## What is being asked
Return every record below exactly.

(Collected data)
================================

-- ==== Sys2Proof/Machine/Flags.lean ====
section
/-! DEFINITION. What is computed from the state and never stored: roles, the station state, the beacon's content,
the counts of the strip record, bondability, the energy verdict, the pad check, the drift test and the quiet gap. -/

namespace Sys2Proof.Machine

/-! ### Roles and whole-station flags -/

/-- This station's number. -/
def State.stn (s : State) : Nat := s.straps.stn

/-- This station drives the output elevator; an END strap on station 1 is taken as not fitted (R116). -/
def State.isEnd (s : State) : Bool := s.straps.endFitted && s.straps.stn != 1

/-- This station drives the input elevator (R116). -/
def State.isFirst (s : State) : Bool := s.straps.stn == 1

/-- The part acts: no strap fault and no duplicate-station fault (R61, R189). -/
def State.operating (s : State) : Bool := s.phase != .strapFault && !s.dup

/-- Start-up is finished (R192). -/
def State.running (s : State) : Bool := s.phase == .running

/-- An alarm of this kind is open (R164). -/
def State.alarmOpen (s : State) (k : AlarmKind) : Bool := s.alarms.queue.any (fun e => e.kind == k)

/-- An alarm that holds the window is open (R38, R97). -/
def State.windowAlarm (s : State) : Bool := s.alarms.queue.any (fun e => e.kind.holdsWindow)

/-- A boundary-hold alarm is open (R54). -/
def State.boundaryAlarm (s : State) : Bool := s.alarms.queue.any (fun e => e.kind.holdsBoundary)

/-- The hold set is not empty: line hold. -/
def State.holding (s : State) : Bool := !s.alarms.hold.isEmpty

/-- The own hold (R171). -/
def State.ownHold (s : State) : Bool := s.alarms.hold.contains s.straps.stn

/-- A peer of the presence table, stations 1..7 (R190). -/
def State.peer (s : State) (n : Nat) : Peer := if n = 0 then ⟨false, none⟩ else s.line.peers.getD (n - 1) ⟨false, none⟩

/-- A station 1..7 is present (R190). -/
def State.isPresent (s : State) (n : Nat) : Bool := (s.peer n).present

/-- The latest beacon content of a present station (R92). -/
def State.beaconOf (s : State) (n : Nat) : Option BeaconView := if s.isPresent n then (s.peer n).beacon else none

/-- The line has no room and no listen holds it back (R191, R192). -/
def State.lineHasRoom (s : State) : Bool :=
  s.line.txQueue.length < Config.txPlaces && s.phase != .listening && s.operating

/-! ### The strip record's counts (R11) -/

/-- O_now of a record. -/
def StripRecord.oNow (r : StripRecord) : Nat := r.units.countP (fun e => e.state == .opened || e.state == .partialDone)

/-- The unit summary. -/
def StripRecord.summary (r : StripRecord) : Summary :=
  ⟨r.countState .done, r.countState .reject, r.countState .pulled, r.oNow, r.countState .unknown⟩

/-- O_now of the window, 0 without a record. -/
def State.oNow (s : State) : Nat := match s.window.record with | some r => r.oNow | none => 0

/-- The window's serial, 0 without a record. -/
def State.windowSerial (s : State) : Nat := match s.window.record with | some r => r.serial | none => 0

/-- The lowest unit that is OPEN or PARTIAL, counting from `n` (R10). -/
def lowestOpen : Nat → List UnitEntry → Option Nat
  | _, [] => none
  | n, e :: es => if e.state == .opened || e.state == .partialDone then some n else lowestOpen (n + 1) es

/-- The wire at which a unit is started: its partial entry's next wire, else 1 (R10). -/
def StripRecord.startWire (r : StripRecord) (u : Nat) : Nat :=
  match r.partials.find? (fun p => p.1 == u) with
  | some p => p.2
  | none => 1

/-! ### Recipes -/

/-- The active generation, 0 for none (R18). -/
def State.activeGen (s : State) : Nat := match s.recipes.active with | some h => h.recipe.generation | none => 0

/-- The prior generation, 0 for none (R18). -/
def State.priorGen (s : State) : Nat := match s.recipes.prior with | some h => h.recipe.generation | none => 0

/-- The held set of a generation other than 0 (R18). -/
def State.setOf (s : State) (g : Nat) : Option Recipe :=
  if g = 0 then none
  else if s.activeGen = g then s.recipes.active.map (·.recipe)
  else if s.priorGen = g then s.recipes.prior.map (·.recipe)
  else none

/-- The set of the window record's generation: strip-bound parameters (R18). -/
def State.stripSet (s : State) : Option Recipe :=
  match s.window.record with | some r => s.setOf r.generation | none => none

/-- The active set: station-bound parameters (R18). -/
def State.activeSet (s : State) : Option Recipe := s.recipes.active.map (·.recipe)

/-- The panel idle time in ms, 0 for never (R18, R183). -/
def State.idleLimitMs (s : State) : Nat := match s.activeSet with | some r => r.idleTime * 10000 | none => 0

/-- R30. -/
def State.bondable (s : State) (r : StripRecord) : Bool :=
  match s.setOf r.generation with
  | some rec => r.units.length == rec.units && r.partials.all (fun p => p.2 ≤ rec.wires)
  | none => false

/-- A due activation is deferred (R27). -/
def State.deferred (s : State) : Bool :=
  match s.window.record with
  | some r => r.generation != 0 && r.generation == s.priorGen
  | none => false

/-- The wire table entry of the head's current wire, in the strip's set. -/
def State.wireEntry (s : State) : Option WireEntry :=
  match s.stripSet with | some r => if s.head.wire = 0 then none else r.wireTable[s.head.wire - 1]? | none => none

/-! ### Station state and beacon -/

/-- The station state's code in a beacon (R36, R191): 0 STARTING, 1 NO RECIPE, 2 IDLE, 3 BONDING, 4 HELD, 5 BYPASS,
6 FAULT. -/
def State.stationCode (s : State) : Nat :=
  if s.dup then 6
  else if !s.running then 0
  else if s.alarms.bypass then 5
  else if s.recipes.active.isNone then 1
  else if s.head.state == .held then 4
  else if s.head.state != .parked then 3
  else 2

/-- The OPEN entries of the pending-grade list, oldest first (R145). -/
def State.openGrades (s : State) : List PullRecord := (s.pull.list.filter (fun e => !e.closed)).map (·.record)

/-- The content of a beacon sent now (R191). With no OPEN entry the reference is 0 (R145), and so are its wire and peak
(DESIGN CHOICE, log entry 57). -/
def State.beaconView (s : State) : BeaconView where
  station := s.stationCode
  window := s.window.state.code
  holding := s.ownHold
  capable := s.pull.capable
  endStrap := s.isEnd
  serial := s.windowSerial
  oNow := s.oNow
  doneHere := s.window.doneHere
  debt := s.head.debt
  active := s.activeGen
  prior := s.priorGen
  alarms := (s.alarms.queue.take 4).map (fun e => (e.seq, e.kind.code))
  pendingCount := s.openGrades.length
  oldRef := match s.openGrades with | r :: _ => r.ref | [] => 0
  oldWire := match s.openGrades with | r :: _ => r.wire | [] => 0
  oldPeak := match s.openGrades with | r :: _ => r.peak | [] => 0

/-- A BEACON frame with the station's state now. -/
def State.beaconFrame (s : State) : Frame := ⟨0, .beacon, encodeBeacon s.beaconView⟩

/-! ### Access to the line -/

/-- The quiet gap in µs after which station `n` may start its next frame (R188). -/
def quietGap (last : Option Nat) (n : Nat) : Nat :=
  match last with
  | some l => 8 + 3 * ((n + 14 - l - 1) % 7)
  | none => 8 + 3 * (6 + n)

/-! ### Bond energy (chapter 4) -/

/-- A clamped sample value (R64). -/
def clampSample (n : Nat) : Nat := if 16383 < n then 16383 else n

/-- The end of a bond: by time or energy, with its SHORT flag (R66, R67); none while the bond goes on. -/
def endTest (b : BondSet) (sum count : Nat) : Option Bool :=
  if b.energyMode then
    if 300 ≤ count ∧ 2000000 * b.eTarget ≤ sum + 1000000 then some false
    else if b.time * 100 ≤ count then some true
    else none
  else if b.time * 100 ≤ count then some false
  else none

================================

## Answer space
-- ==== Sys2Proof/Machine/Flags.lean ====
section
/-! DEFINITION. What is computed from the state and never stored: roles, the station state, the beacon's content,
the counts of the strip record, bondability, the energy verdict, the pad check, the drift test and the quiet gap. -/

namespace Sys2Proof.Machine

/-! ### Roles and whole-station flags -/

/-- This station's number. -/
def State.stn (s : State) : Nat := s.straps.stn

/-- This station drives the output elevator; an END strap on station 1 is taken as not fitted (R116). -/
def State.isEnd (s : State) : Bool := s.straps.endFitted && s.straps.stn != 1

/-- This station drives the input elevator (R116). -/
def State.isFirst (s : State) : Bool := s.straps.stn == 1

/-- The part acts: no strap fault and no duplicate-station fault (R61, R189). -/
def State.operating (s : State) : Bool := s.phase != .strapFault && !s.dup

/-- Start-up is finished (R192). -/
def State.running (s : State) : Bool := s.phase == .running

/-- An alarm of this kind is open (R164). -/
def State.alarmOpen (s : State) (k : AlarmKind) : Bool := s.alarms.queue.any (fun e => e.kind == k)

/-- An alarm that holds the window is open (R38, R97). -/
def State.windowAlarm (s : State) : Bool := s.alarms.queue.any (fun e => e.kind.holdsWindow)

/-- A boundary-hold alarm is open (R54). -/
def State.boundaryAlarm (s : State) : Bool := s.alarms.queue.any (fun e => e.kind.holdsBoundary)

/-- The hold set is not empty: line hold. -/
def State.holding (s : State) : Bool := !s.alarms.hold.isEmpty

/-- The own hold (R171). -/
def State.ownHold (s : State) : Bool := s.alarms.hold.contains s.straps.stn

/-- A peer of the presence table, stations 1..7 (R190). -/
def State.peer (s : State) (n : Nat) : Peer := if n = 0 then ⟨false, none⟩ else s.line.peers.getD (n - 1) ⟨false, none⟩

/-- A station 1..7 is present (R190). -/
def State.isPresent (s : State) (n : Nat) : Bool := (s.peer n).present

/-- The latest beacon content of a present station (R92). -/
def State.beaconOf (s : State) (n : Nat) : Option BeaconView := if s.isPresent n then (s.peer n).beacon else none

/-- The line has no room and no listen holds it back (R191, R192). -/
def State.lineHasRoom (s : State) : Bool :=
  s.line.txQueue.length < Config.txPlaces && s.phase != .listening && s.operating

/-! ### The strip record's counts (R11) -/

/-- O_now of a record. -/
def StripRecord.oNow (r : StripRecord) : Nat := r.units.countP (fun e => e.state == .opened || e.state == .partialDone)

/-- The unit summary. -/
def StripRecord.summary (r : StripRecord) : Summary :=
  ⟨r.countState .done, r.countState .reject, r.countState .pulled, r.oNow, r.countState .unknown⟩

/-- O_now of the window, 0 without a record. -/
def State.oNow (s : State) : Nat := match s.window.record with | some r => r.oNow | none => 0

/-- The window's serial, 0 without a record. -/
def State.windowSerial (s : State) : Nat := match s.window.record with | some r => r.serial | none => 0

/-- The lowest unit that is OPEN or PARTIAL, counting from `n` (R10). -/
def lowestOpen : Nat → List UnitEntry → Option Nat
  | _, [] => none
  | n, e :: es => if e.state == .opened || e.state == .partialDone then some n else lowestOpen (n + 1) es

/-- The wire at which a unit is started: its partial entry's next wire, else 1 (R10). -/
def StripRecord.startWire (r : StripRecord) (u : Nat) : Nat :=
  match r.partials.find? (fun p => p.1 == u) with
  | some p => p.2
  | none => 1

/-! ### Recipes -/

/-- The active generation, 0 for none (R18). -/
def State.activeGen (s : State) : Nat := match s.recipes.active with | some h => h.recipe.generation | none => 0

/-- The prior generation, 0 for none (R18). -/
def State.priorGen (s : State) : Nat := match s.recipes.prior with | some h => h.recipe.generation | none => 0

/-- The held set of a generation other than 0 (R18). -/
def State.setOf (s : State) (g : Nat) : Option Recipe :=
  if g = 0 then none
  else if s.activeGen = g then s.recipes.active.map (·.recipe)
  else if s.priorGen = g then s.recipes.prior.map (·.recipe)
  else none

/-- The set of the window record's generation: strip-bound parameters (R18). -/
def State.stripSet (s : State) : Option Recipe :=
  match s.window.record with | some r => s.setOf r.generation | none => none

/-- The active set: station-bound parameters (R18). -/
def State.activeSet (s : State) : Option Recipe := s.recipes.active.map (·.recipe)

/-- The panel idle time in ms, 0 for never (R18, R183). -/
def State.idleLimitMs (s : State) : Nat := match s.activeSet with | some r => r.idleTime * 10000 | none => 0

/-- R30. -/
def State.bondable (s : State) (r : StripRecord) : Bool :=
  match s.setOf r.generation with
  | some rec => r.units.length == rec.units && r.partials.all (fun p => p.2 ≤ rec.wires)
  | none => false

/-- A due activation is deferred (R27). -/
def State.deferred (s : State) : Bool :=
  match s.window.record with
  | some r => r.generation != 0 && r.generation == s.priorGen
  | none => false

/-- The wire table entry of the head's current wire, in the strip's set. -/
def State.wireEntry (s : State) : Option WireEntry :=
  match s.stripSet with | some r => if s.head.wire = 0 then none else r.wireTable[s.head.wire - 1]? | none => none

/-! ### Station state and beacon -/

/-- The station state's code in a beacon (R36, R191): 0 STARTING, 1 NO RECIPE, 2 IDLE, 3 BONDING, 4 HELD, 5 BYPASS,
6 FAULT. -/
def State.stationCode (s : State) : Nat :=
  if s.dup then 6
  else if !s.running then 0
  else if s.alarms.bypass then 5
  else if s.recipes.active.isNone then 1
  else if s.head.state == .held then 4
  else if s.head.state != .parked then 3
  else 2

/-- The OPEN entries of the pending-grade list, oldest first (R145). -/
def State.openGrades (s : State) : List PullRecord := (s.pull.list.filter (fun e => !e.closed)).map (·.record)

/-- The content of a beacon sent now (R191). With no OPEN entry the reference is 0 (R145), and so are its wire and peak
(DESIGN CHOICE, log entry 57). -/
def State.beaconView (s : State) : BeaconView where
  station := s.stationCode
  window := s.window.state.code
  holding := s.ownHold
  capable := s.pull.capable
  endStrap := s.isEnd
  serial := s.windowSerial
  oNow := s.oNow
  doneHere := s.window.doneHere
  debt := s.head.debt
  active := s.activeGen
  prior := s.priorGen
  alarms := (s.alarms.queue.take 4).map (fun e => (e.seq, e.kind.code))
  pendingCount := s.openGrades.length
  oldRef := match s.openGrades with | r :: _ => r.ref | [] => 0
  oldWire := match s.openGrades with | r :: _ => r.wire | [] => 0
  oldPeak := match s.openGrades with | r :: _ => r.peak | [] => 0

/-- A BEACON frame with the station's state now. -/
def State.beaconFrame (s : State) : Frame := ⟨0, .beacon, encodeBeacon s.beaconView⟩

/-! ### Access to the line -/

/-- The quiet gap in µs after which station `n` may start its next frame (R188). -/
def quietGap (last : Option Nat) (n : Nat) : Nat :=
  match last with
  | some l => 8 + 3 * ((n + 14 - l - 1) % 7)
  | none => 8 + 3 * (6 + n)

/-! ### Bond energy (chapter 4) -/

/-- A clamped sample value (R64). -/
def clampSample (n : Nat) : Nat := if 16383 < n then 16383 else n

/-- The end of a bond: by time or energy, with its SHORT flag (R66, R67); none while the bond goes on. -/
def endTest (b : BondSet) (sum count : Nat) : Option Bool :=
  if b.energyMode then
    if 300 ≤ count ∧ 2000000 * b.eTarget ≤ sum + 1000000 then some false
    else if b.time * 100 ≤ count then some true
    else none
  else if b.time * 100 ≤ count then some false
  else none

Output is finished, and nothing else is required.